Collected data
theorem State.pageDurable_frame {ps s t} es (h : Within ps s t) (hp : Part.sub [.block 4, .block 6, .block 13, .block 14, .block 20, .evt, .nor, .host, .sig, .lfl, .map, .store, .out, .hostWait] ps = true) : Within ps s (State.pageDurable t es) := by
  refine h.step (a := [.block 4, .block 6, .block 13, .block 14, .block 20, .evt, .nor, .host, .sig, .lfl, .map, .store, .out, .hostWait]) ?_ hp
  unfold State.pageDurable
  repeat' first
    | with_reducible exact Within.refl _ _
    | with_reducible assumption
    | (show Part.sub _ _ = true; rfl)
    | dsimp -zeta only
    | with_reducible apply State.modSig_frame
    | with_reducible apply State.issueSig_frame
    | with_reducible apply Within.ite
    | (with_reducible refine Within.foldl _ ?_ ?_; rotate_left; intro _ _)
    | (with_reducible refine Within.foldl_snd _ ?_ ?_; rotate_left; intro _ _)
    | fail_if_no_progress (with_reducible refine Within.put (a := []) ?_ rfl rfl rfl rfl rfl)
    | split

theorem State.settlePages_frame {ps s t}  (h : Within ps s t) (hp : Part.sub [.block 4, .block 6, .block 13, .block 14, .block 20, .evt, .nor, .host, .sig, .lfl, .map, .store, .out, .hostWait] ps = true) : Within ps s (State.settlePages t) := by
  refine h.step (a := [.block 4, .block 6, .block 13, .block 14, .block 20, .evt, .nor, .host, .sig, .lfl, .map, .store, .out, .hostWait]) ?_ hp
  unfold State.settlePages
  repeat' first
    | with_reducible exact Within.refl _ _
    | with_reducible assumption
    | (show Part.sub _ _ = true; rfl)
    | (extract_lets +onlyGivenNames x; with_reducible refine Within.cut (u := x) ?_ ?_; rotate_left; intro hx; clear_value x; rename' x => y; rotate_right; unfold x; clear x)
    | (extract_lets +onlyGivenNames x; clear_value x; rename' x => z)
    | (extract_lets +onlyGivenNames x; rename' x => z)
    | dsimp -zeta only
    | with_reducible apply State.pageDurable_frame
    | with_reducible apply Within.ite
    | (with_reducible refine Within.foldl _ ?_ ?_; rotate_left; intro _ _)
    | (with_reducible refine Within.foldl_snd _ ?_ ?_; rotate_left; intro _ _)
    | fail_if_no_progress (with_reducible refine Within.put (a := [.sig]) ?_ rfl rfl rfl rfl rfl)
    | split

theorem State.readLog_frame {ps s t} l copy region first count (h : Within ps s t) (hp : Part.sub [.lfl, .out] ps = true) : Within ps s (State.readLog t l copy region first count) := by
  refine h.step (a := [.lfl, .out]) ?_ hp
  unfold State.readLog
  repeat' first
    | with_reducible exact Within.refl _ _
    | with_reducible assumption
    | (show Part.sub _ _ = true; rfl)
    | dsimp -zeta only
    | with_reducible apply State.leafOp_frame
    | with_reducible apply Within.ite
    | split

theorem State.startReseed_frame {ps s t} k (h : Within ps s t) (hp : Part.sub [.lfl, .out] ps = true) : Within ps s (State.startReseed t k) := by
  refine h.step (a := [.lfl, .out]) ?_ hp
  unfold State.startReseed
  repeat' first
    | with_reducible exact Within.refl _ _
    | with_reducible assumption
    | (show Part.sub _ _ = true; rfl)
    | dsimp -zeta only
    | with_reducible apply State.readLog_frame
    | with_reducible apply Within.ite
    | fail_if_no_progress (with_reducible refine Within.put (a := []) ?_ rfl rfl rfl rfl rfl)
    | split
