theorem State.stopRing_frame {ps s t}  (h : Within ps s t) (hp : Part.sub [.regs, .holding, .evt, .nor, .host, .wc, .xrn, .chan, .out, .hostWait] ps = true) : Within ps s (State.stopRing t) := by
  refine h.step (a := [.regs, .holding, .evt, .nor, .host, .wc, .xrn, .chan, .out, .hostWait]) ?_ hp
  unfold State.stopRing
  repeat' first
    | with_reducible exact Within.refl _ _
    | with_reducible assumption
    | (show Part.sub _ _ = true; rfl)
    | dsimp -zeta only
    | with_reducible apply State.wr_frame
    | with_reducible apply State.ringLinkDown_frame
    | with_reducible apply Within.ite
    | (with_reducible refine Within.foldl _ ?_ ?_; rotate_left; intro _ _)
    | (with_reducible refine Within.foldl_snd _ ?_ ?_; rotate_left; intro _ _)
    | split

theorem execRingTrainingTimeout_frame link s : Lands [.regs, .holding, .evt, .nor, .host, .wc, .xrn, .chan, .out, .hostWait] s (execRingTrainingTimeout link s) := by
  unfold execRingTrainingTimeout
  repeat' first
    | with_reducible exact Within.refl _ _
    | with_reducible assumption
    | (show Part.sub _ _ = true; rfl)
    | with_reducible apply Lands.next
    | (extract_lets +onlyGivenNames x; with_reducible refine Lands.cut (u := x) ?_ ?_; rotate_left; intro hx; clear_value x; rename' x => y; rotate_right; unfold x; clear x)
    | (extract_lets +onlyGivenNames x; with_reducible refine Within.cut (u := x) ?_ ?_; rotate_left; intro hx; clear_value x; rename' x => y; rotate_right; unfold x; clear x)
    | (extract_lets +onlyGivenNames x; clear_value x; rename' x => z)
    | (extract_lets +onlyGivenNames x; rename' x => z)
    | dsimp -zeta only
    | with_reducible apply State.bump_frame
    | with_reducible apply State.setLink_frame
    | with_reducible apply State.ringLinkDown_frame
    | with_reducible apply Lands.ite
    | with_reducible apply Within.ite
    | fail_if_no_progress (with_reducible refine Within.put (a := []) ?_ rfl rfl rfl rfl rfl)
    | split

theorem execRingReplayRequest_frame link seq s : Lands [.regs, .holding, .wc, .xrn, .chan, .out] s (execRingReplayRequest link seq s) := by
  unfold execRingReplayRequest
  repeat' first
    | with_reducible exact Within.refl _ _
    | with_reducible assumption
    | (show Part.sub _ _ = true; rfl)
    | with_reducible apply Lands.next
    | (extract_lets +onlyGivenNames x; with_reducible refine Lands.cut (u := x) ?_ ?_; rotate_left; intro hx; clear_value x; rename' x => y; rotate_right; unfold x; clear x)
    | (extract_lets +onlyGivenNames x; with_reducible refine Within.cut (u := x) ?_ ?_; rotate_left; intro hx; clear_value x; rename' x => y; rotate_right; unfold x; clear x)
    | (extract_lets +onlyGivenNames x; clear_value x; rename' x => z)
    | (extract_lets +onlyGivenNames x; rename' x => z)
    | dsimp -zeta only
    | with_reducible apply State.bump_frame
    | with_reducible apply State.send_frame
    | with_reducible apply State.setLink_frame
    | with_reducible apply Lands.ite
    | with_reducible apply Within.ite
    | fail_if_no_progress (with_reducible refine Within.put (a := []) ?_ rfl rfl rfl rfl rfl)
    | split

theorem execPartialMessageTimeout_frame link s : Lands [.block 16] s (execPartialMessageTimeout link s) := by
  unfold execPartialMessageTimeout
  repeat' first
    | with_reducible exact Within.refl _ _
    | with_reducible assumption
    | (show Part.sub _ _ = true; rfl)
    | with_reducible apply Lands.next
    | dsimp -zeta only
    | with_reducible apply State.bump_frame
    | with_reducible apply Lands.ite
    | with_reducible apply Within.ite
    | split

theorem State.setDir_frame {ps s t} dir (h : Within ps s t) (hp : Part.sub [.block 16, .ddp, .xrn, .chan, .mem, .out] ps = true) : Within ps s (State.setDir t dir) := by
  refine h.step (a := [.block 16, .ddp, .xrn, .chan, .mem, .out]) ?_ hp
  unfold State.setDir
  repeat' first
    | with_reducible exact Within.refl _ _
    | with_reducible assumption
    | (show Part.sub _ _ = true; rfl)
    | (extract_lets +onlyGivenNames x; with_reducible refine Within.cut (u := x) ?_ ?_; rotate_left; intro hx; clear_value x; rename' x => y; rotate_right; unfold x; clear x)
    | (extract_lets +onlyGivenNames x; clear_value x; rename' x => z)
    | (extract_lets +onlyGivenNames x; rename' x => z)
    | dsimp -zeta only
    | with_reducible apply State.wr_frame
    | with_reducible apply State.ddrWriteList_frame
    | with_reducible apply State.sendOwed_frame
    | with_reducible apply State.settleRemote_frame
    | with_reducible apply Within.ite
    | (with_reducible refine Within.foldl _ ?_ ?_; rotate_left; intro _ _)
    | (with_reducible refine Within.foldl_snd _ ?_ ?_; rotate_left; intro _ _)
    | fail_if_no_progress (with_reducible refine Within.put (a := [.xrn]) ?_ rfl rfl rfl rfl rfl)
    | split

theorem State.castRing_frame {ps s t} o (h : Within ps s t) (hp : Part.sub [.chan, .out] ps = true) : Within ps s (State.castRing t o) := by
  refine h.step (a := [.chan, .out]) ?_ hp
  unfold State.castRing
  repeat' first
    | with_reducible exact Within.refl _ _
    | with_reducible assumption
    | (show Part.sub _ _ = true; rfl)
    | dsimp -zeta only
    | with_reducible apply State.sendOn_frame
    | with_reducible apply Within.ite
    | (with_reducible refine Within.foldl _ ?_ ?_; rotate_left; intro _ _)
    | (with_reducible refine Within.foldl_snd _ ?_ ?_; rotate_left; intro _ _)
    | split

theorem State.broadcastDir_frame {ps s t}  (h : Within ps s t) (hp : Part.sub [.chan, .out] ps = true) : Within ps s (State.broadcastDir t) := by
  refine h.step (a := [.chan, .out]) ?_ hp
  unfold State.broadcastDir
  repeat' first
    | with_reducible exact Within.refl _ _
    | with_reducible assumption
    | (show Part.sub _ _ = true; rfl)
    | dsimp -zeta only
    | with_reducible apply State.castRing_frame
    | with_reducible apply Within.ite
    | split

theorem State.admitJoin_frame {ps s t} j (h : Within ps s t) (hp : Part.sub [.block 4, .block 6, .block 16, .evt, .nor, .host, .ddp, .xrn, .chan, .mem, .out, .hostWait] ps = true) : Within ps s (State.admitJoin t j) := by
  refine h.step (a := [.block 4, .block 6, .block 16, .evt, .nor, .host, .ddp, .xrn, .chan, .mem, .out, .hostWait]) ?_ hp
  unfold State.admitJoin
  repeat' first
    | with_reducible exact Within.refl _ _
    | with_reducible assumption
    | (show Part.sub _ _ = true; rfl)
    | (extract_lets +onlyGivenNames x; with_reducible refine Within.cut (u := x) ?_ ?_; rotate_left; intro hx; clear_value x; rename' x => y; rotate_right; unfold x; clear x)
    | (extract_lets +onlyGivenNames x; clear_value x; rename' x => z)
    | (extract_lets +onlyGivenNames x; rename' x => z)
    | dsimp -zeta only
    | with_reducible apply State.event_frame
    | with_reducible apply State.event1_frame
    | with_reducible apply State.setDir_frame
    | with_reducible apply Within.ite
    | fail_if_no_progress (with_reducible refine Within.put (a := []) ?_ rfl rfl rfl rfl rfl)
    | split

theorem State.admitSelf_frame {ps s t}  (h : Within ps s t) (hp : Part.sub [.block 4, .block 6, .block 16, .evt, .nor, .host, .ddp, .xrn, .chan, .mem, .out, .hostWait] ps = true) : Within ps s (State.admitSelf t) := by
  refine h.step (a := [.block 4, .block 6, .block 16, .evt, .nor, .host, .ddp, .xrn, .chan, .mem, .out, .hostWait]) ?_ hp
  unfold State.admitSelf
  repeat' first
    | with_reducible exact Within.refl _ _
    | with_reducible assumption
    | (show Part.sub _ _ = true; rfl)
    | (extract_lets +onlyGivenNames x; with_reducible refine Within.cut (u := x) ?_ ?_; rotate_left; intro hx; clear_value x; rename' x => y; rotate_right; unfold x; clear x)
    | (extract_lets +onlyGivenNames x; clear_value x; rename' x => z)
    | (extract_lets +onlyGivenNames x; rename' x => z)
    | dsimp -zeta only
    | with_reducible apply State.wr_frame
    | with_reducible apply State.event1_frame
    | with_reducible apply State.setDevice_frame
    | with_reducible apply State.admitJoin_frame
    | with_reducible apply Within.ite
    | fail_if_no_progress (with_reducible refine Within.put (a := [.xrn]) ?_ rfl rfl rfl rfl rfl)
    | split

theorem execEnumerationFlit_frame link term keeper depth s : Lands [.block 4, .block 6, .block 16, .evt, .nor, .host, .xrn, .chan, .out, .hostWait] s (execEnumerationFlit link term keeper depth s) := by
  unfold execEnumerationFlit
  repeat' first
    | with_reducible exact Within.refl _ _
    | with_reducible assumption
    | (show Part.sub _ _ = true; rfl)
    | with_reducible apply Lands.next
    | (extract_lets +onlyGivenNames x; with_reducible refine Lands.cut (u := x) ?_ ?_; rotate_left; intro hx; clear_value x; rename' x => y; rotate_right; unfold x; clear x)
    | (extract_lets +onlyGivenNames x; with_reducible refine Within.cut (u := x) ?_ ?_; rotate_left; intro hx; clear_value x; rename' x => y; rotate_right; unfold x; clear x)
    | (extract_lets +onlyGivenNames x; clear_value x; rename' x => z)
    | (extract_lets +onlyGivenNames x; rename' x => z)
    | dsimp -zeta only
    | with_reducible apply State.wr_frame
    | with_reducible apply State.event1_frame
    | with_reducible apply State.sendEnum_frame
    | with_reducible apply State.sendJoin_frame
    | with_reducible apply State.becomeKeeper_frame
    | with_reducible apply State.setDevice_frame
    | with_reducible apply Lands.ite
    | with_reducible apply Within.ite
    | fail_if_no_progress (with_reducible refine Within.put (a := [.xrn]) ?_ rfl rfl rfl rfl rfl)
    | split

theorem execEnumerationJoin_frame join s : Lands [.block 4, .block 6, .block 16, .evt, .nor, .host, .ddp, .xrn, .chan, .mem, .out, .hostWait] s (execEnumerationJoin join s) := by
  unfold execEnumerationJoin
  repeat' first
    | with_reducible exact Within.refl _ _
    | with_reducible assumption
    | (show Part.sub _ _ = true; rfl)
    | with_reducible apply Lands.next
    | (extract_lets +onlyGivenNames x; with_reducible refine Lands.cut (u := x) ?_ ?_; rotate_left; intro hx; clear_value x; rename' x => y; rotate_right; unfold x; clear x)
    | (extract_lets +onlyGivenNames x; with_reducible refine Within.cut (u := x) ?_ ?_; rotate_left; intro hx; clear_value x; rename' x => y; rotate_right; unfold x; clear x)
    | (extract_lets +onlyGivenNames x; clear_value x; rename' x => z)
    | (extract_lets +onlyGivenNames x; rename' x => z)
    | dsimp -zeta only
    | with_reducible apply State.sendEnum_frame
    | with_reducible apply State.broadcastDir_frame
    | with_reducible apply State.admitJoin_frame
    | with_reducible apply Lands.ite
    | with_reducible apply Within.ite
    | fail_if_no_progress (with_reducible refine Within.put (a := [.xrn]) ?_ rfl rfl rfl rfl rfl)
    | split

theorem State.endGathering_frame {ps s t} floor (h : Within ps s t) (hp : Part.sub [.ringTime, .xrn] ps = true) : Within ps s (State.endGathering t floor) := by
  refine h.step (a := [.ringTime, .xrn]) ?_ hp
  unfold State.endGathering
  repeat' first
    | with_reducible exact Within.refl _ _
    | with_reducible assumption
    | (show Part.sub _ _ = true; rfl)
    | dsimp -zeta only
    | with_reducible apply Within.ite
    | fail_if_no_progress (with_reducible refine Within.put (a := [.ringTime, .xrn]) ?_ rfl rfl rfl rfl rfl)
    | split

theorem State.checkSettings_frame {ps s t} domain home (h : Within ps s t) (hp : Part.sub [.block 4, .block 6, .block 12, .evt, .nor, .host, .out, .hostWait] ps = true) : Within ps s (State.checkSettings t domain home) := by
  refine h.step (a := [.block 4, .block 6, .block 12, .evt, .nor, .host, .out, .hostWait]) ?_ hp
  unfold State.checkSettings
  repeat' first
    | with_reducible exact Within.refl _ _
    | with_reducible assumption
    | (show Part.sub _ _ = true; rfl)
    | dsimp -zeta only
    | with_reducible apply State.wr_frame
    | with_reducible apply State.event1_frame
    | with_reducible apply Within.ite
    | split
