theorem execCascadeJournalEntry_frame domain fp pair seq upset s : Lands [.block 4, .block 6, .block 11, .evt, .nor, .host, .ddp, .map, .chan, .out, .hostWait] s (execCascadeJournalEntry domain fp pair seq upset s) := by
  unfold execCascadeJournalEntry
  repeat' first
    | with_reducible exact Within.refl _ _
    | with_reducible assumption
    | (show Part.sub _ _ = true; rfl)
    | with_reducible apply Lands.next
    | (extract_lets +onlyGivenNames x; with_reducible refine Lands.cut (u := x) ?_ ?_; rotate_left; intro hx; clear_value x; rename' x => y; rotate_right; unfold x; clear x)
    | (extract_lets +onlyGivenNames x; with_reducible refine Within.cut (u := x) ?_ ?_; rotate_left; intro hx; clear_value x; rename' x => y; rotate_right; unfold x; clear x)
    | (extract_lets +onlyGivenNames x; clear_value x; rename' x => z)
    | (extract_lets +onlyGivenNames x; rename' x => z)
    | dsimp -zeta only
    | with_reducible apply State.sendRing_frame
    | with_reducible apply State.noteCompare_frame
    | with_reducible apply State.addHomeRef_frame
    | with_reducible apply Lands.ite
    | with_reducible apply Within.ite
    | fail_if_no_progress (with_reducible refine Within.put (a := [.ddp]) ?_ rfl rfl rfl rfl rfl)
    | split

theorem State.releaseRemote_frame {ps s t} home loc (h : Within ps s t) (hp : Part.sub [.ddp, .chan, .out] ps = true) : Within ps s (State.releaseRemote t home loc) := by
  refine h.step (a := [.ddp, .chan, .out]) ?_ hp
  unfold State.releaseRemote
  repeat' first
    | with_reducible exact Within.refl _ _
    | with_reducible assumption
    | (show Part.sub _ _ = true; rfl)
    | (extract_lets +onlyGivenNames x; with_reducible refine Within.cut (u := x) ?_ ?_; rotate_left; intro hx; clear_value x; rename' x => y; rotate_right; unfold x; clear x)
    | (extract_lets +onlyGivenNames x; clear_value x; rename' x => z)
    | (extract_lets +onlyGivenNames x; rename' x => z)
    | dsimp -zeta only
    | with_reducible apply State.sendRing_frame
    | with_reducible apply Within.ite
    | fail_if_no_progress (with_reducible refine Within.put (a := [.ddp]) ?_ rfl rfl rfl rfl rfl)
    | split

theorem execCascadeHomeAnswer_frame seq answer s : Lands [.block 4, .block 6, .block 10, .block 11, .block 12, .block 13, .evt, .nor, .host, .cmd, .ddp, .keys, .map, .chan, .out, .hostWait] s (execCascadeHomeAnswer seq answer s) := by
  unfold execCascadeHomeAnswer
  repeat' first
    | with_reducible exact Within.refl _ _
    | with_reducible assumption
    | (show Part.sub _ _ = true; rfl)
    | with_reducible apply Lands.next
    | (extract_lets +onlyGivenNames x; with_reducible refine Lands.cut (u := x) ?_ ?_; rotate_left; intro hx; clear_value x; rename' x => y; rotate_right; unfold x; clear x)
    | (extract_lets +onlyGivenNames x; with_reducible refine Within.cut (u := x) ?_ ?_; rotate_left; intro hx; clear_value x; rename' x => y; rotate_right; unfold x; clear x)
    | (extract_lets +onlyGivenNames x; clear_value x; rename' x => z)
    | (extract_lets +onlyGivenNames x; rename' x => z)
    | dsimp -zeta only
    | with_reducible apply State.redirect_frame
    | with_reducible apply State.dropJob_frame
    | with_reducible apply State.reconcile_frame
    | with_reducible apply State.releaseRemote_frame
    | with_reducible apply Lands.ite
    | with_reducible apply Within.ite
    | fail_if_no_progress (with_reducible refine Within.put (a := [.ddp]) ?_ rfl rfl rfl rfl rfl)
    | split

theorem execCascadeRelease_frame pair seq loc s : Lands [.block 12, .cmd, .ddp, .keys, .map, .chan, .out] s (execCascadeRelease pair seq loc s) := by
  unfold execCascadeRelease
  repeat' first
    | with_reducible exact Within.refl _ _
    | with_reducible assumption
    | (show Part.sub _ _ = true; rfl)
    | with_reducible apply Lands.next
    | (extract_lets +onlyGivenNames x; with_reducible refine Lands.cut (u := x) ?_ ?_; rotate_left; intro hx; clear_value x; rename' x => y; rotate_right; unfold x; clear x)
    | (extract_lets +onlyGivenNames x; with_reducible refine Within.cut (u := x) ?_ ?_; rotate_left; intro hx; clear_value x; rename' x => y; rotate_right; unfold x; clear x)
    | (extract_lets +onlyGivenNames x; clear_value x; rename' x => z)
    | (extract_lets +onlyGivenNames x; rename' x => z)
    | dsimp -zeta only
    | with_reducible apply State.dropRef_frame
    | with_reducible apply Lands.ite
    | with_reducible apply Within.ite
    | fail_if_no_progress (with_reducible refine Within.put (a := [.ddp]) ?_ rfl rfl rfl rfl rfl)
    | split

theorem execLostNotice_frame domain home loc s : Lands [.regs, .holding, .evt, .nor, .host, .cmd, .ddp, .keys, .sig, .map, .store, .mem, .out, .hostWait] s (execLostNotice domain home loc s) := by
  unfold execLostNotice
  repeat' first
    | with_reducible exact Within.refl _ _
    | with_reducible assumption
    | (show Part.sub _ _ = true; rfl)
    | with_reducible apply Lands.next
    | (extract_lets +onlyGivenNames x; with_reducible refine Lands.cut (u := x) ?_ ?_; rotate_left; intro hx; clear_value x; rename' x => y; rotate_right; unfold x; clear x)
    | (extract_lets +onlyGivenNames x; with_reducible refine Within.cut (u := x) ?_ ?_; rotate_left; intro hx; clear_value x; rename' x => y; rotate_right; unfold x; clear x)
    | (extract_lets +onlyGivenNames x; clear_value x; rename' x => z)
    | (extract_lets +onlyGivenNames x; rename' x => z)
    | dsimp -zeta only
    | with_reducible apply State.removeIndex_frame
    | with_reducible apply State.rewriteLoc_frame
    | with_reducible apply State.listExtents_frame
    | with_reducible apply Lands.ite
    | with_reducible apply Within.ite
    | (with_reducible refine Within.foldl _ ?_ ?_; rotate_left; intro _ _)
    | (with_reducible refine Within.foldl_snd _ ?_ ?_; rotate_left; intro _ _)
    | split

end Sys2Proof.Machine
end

* Your assignment: When the entries above show the word "execEnumerationJoin" in a line, copy that line out.

* Result of the task:
theorem execEnumerationJoin_frame join s : Lands [.block 4, .block 6, .block 16, .evt, .nor, .host, .ddp, .xrn, .chan, .mem, .out, .hostWait] s (execEnumerationJoin join s) := by
  unfold execEnumerationJoin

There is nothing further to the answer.